Blitz Bureau
NEW DELHI: In a significant policy decision, the Centre has granted sugar mills and distilleries complete freedom to decide the feedstock for ethanol production during the 2025-26 supply year, beginning November.
Factories will now be able to use sugarcane juice, sugar syrup, B-heavy molasses or C-heavy molasses without restrictions. The move comes amid projections of a bumper sugar output and is expected to help divert excess cane towards ethanol.
Bumper sugarcane crop expected to ease supply
The Department of Food and Public Distribution, in coordination with the Ministry of Petroleum and Natural Gas, will periodically review the diversion of sugar to ethanol to ensure that sufficient quantities of the sweetener remain available for domestic consumption.
Officials said the policy balances the twin objectives of protecting consumers and sustaining the Government’s biofuel blending programme.
Fixed ethanol prices
Oil marketing companies purchase ethanol at centrally fixed rates. At present, they pay ₹65.61 per litre for sugarcane juice or syrup, ₹60.73 for B-heavy molasses and ₹57.97 for C-heavy molasses. For grain-based ethanol, the price is ₹64 per litre for damaged foodgrain, ₹71.86 for maize and ₹58.50 for surplus rice supplied by the Food Corporation of India (FCI). From November 1, the reserve price of FCI rice sold to distilleries will be raised from ₹2,250 per quintal to ₹2,320 per quintal.
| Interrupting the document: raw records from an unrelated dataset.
/-- The end of an access that has its data: the entry, the mirror, the answer, and the line's next access. An access that
needs a way of a full set waits for a victim with its answer; one whose line's poisoning the mirror has not acknowledged waits for
that (R198). -/
def finishAccess (line : Nat) (r : Answer) (wrote : Bool) (s : State) : State :=
  match tget s.home.entries line with
  | none => s
  | some h =>
    let a := h.acc
    let set := sfSet line
    let make := grantRow a != 0 && (sfGet s line).isNone
    let wait := fun (s : State) =>
      { s with home.entries := tset s.home.entries line { h with st := .victim, ans := some r, wrote } }
    let (ok, s) :=
      if poisonOwed s line then (false, s)
      else if make && (freeWay s set).isNone then findVictim (lineDie s line) set (.victim line) a.deadline s else (true, s)
    if !ok then wait s
    else
      let s := entryAfter a (holdsExcl s a) ((freeWay s set).getD 0) s
      let r := { r with grant := grantOfAcc a }
      let journal := match forwarded s a.who, a.op with | some id, .atom .. => some (id, r.old) | _, _ => none
      match (if wrote then mirrorLine line a.deadline journal s else (none, s)) with
      | (some id, s) =>
        { s with
          home.entries := tset s.home.entries line { h with st := .mirror, ans := some r },
          home.mirWaits := s.home.mirWaits ++ [{ id, line, set := mirSet s line, acc := a, plane := h.plane, ans := r,
                                                 entry := true }] }
      | (none, s) => nextEntry line (answerAcc a h.plane r s)

/-- Try again the accesses that wait for a way, in ascending line, and the partner's requests for a set (R200): an access
has ended or a way has come free. The request for such a set is posted by the die that the set's number as a pool line lies on
(DESIGN CHOICE: assumption 77). -/
def retryVictims (s : State) : State :=
  let s := (s.home.entries.filter (fun e => decide (e.2.st = .victim))).foldl (fun s e =>
    finishAccess e.1 (e.2.ans.getD okAnswer) e.2.wrote s) s
  s.home.askedBy.foldl (fun s set =>
    let (_, s') := findVictim (lineDie s set) set .partner (deadlineOf s 32767) s
    if s'.home.snoops.length > s.home.snoops.length || s'.home.evicts.length > s.home.evicts.length
        || s'.home.sf.length < s.home.sf.length then
      { s' with home.askedBy := s'.home.askedBy.filter (· != set) }
    else s') s

/-! ## The channel stage -/

/-- The channel access of an entry's access; its requester at the arbiter is its source stop (R181). -/
def entryAcc (s : State) (a : LAcc) (plane : Nat) (write : Bool) : ChAcc :=
  { acc := a, hline := hlineOf s a.dpa, stop := whoStop a.who, plane, since := s.now, entry := true,
    write, background := false, priv := none }

/-- Has the request of a tracker ended in a synthesised error already (R147, R151)? (assumption 65) -/
def endedInError (s : State) : Who → Bool
  | .trk k => match s.trk? k with | some t => decide (t.st = .held) | none => true
  | .eng _ _ | .own => false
The Indian Sugar and Bioenergy Manufacturers Association (ISMA) has forecast gross sugar production at 34.9 million tonne for 2025-26, nearly 18 per cent higher than last year. To manage the surplus, ISMA has urged the Government to permit exports of 2 million tonne and divert another 5 million tonne towards ethanol. If all available cane juice were to be channelled into biofuel, the industry would need to divert about 11 million tonne of sugar equivalent.
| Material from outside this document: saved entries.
-- ==== Sys2Proof/Machine/Rings.lean ====
section
/-! DEFINITION. Ring planes: paths, credits, the frame and its reserved slots, contracts and admission sums, injection
grants, delivery and recovery (R248-R280), and the issue of trackers (R105, R107, R114).
Assumption 53. -/
namespace Sys2Proof.Machine

/-! ## Paths, R248, R249 -/

/-- Links clockwise from one stop to another. -/
def cwLinks (src dst : Nat) : Nat := (dst + 48 - src) % 48

/-- Cycles of the link that leaves a stop clockwise: 4 across the die-to-die bridge (R248). -/
def cwCost1 (stop : Nat) : Nat := if stop = 23 ∨ stop = 47 then 4 else 1

/-- The links of a path by the stop at the clockwise-lower end, each with the cycle after injection in which the unit
enters it. -/
def pathLinks (src : Nat) (cw : Bool) : Nat → Nat → List (Nat × Nat)
  | 0, _ => []
  | n + 1, t =>
    let l := if cw then src else (src + 47) % 48
    (l, t) :: pathLinks (if cw then (src + 1) % 48 else l) cw n (t + cwCost1 l)

/-- Ring cycles of a path. -/
def pathCost (src dst : Nat) (cw : Bool) : Nat :=
  ((pathLinks src cw (if cw then cwLinks src dst else cwLinks dst src) 0).map (fun e => cwCost1 e.1)).sum

/-- R249: the direction with fewer cycles; clockwise when they are equal. -/
def goesCw (src dst : Nat) : Bool := decide (pathCost src dst true ≤ pathCost src dst false)

/-- Cycles of the path that R249 gives. -/
def ringCost (src dst : Nat) : Nat := pathCost src dst (goesCw src dst)

/-- The link cycles that a unit injected in frame cycle `c` uses: link, direction, frame cycle. -/
def unitCycles (src dst c : Nat) : List (Nat × Bool × Nat) :=
  let cw := goesCw src dst
  (pathLinks src cw (if cw then cwLinks src dst else cwLinks dst src) 0).map (fun e => (e.1, cw, c + e.2))

/-- The link cycles of a packet of `len` units. -/
def packetCycles (src dst c len : Nat) : List (Nat × Bool × Nat) :=
  (List.range len).flatMap (fun j => unitCycles src dst (c + j))

/-! ## Contracts, R259, R276-R279 -/

/-- A contract: CONTRACT_nn. -/
structure Contract where
  host : Nat
  prio : Nat
  charge : Nat
  mirrorCharge : Nat
  lines : Nat
  deriving DecidableEq, Repr

/-- The contracts of the tables, in ascending host. -/
def contractsOf (t : Tables) : List Contract :=
  (List.range 64).filterMap (fun h =>
    (t.contracts.find? (fun e => fld (e.2.getD 2 0#64) 5 0 == h && bitAt (e.2.getD 0 0#64) 63)).map (fun e =>
      let w := e.2.getD 0 0#64
      { host := h, prio := fld w 60 58, charge := fld w 57 48, mirrorCharge := fld w 47 38, lines := fld w 15 0 }))

/-- Frames in a second. -/
def framesPerSecond : Nat := 2343750

/-- HBM capacity in bytes per second, R276: 54.4 GB/s for each ACTIVE channel, less what throttling removes (R574). -/
def hbmCapacity (s : State) : Nat :=
  ((List.range 128).map (fun c =>
    if (s.chan c).st = 0 then 54400000000 / 2 ^ tgetD s.therm.levels (c / 32) 0 else 0)).sum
Capacity and blending drive
India’s ethanol ecosystem has expanded rapidly in recent years. As of June, the country had 499 distilleries with an annual capacity of about 1,822 crore litres. Between November 2024 and July 2025 alone, oil companies procured 722.7 crore litres. Blending levels have already climbed to nearly 19 per cent, compared with around 15 per cent in 2024, moving closer to the Government’s target of 20 per cent blending (E20) by 2025-26. Earlier this year, the Supreme Court dismissed a petition challenging the E20 rollout, allowing nationwide implementation to proceed without legal hurdles.
Blitz India view
Industry experts say the policy will help mills manage surplus stocks and provide better returns to farmers. However, they caution that large-scale diversion of cane juice could tighten sugar availability and push up retail prices. Concerns have also been raised over the political sensitivity of using FCI rice for fuel and the need to align ethanol procurement prices more closely with rising cane costs. Consumers, meanwhile, remain wary of the impact of E20 fuel on vehicle mileage.
The new policy underscores the Government’s strategy of using flexibility as a tool to balance competing priorities. By empowering mills to choose their production pathway, India hopes to stabilise sugar markets, support farmer incomes and accelerate its shift towards clean energy.